Here are some specifics to keep in mind:
- You should first replace all sequences of any length of whitespace
(spaces, tabs, newlines) with a single space.
- Then, for each line except the last line, find the space as far to the
right as possible while still allowing the line to remain under the given
width restriction. That space will be replaced with a newline ("\n").
- What if a line has no such space, and instead it is solid non-spaces?
This is unlikely, but we still have to deal with it. In this case,
just insert a newline at the given line width. Do not add a hyphen in
this case.
- Now, unless the line is a perfect fit in the given width (as in the
second line above ), you will have
to add some extra spaces to make it fit exactly. Consider the first
line in the example above ("We hold these truths to be"). There are 5
total spaces (one between each word), and since the line is 26 characters
long, it requires 4 more spaces to pad out to a width of 30. This is
done by adding an extra space to each space from left-to-right. In
this case the first 4 spaces are now 2 spaces, and the last space is still
one space. This process works in general, so you may have to add more
than one extra space of padding to each gap (such as the 3 total spaces
between "certain" and "unalienable"), and there cannot be more than a
1-space difference between any two gaps on a line, and the extra spaces must all be on the
left side of the line.
- The last row is not justified.
-
bonus/optional: findFirstRecursiveFunctionCall
[2.5 pts]
Write the function findFirstRecursiveFunctionCall that takes a string of Python
code (similar to the previous problem), and returns the name of the first
occurrence in the code of a recursive function -- that is, a function that calls
itself. If there are no recursive functions, your function should return
the value None. You are responsible for properly handling comments and
strings. You are not responsible for mutually-recursive functions (for
example, a function f that calls g, which in turn calls f). And don't
worry about unnamed lambda functions or other inobvious cases (such as functions
as parameters). If you don't understand that previous sentence, just
understand the first few words ("don't worry").
- bonus/optional:
contest1 [5 pts -- 1/2 point per
problem]
Students may complete the problems from our first programming contest (contest1) for bonus
on hw3. Do not submit this with hw3, however. Instead, submit
directly with contest1. Also, on this part and only this part of the
assignment, you may work in teams of 2 rather than SOLO. You may not
change teams, though, so choose partners wisely. If you choose to work on
a team, each student must make their own submission, though it can be of the
same file, and the file must indicate at the top the names of both students.

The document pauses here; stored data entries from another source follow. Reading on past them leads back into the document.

-- ==== Sys2Proof/Machine/Operands.lean ====
section
/-! DEFINITION. Every operand an operation computes: the address byte, the two divisors, the acknowledge choice, the
checks of a command, the response word, the BCTL pattern of a PHY command and the PHY command a pattern stands for. -/

namespace Sys2Proof.Machine

/-- The address byte `{ADDR, DIR}` (30_encoding.md R89). -/
def addressByte (addr : Address) (dir : Direction) : Byte := addr ++ dir.code

/-- The bus clock divisor `F_CLK div (2 * speed) - 8` in the mathematical integers, none when `speed = 0` or when it
is outside 0 .. 255 (40_bus_commands.md R101). -/
def busDivisor (fclk : Nat) (speed : BitVec 24) : Option Byte :=
  if speed.toNat = 0 then none
  else
    let d : Int := ((fclk / (2 * speed.toNat) : Nat) : Int) - 8
    if d < 0 ∨ d > 255 then none else some (BitVec.ofNat 8 d.toNat)

/-- The line rate divisor `F_CLK div (16 * baud) - 1` in the mathematical integers, none when `baud = 0` or when it is
outside 0 .. 4095 (43_output_channel.md R161). -/
def lineDivisor (fclk : Nat) (baud : BitVec 24) : Option (BitVec 12) :=
  if baud.toNat = 0 then none
  else
    let d : Int := ((fclk / (16 * baud.toNat) : Nat) : Int) - 1
    if d < 0 ∨ d > 4095 then none else some (BitVec.ofNat 12 d.toNat)

/-- The check of a command after its format that fails, as the code of its reject: unit not initialised (3), argument out
of range (4); none when the command passes. The other operations are no commands and have no check (40_bus_commands.md
R100 to R102, 43_output_channel.md R161, R162, R166, 60_exceptions.md R193). -/
def failedCheck (i : Instr) (s : State) : Option RejectCode :=
  match i with
  | .binit speed => if (busDivisor s.cfg.fclk speed).isSome then none else some .argRange
  | .bsend _ _ => if s.ben then none else some .notInitialised
  | .brecv _ _ => if s.ben then none else some .notInitialised
  | .sinit baud => if (lineDivisor s.cfg.fclk baud).isSome then none else some .argRange
  | .ssendb _ => if s.txen then none else some .notInitialised
  | .senq _ => none
  | .pStart => none
  | .pXfern => none
  | .pXfera => none
  | .pStop => none
  | .phStart => none
  | .phAddr => none
  | .phDataFirst => none
  | .phDataW => none
  | .phDataR => none
  | .phDone => none
  | .irqDrain => none
  | .uartDone => none
  | .phyComplete => none

/-- The acknowledge choice of the data byte number `idx`: ACK exactly when it is not the last (41_bus_phases.md
R131). -/
def ackChoice (idx cnt : BitVec 16) : Bool := decide (idx.toNat + 1 < cnt.toNat)

/-- The numeric reject code (60_exceptions.md R193). -/
def rejectValue : RejectCode → BitVec 4
  | .illegalOpcode => 1
  | .reservedBits => 2
  | .notInitialised => 3
  | .argRange => 4

/-- The response word, format RS: OPC, REJ, zero, COUNT (30_encoding.md R85). -/
def responseWord (opc rej : BitVec 4) (count : BitVec 16) : Word := opc ++ rej ++ 0#8 ++ count

/-- The BCTL pattern of a PHY command (30_encoding.md R88). -/
def patternOf (p : Patterns) : PhyCommand → Byte
  | .start => p.start
  | .xmit _ => p.xfern
  | .recv ack => if ack then p.xfera else p.xfern
  | .stop => p.stop

/-- What P.XFERN means (30_encoding.md R88): after an address byte with direction bit 1 it receives a byte and answers
NACK; for the address byte itself and after an address byte with direction bit 0 it transmits BDATA (log 12). -/
def xfernCommand (s : State) : PhyCommand :=
  if s.dir = .read ∧ (s.ph = .addrSent ∨ s.ph = .dataXfer) then .recv false else .xmit s.bdata

end Sys2Proof.Machine
end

These are unusual rules, especially for homework assignments, so be sure to
understand they apply exclusively to the contest1 problems for bonus and
definitely not in general. If you actually participated in contest1, you
may reuse your code from there (though now you have to clean it up, since style
does count in homeworks, even in bonus!). Also, if you were on a
team in contest1, you may continue working as a team on this bonus, or as
individuals, but not as a team with anyone other than who you started with.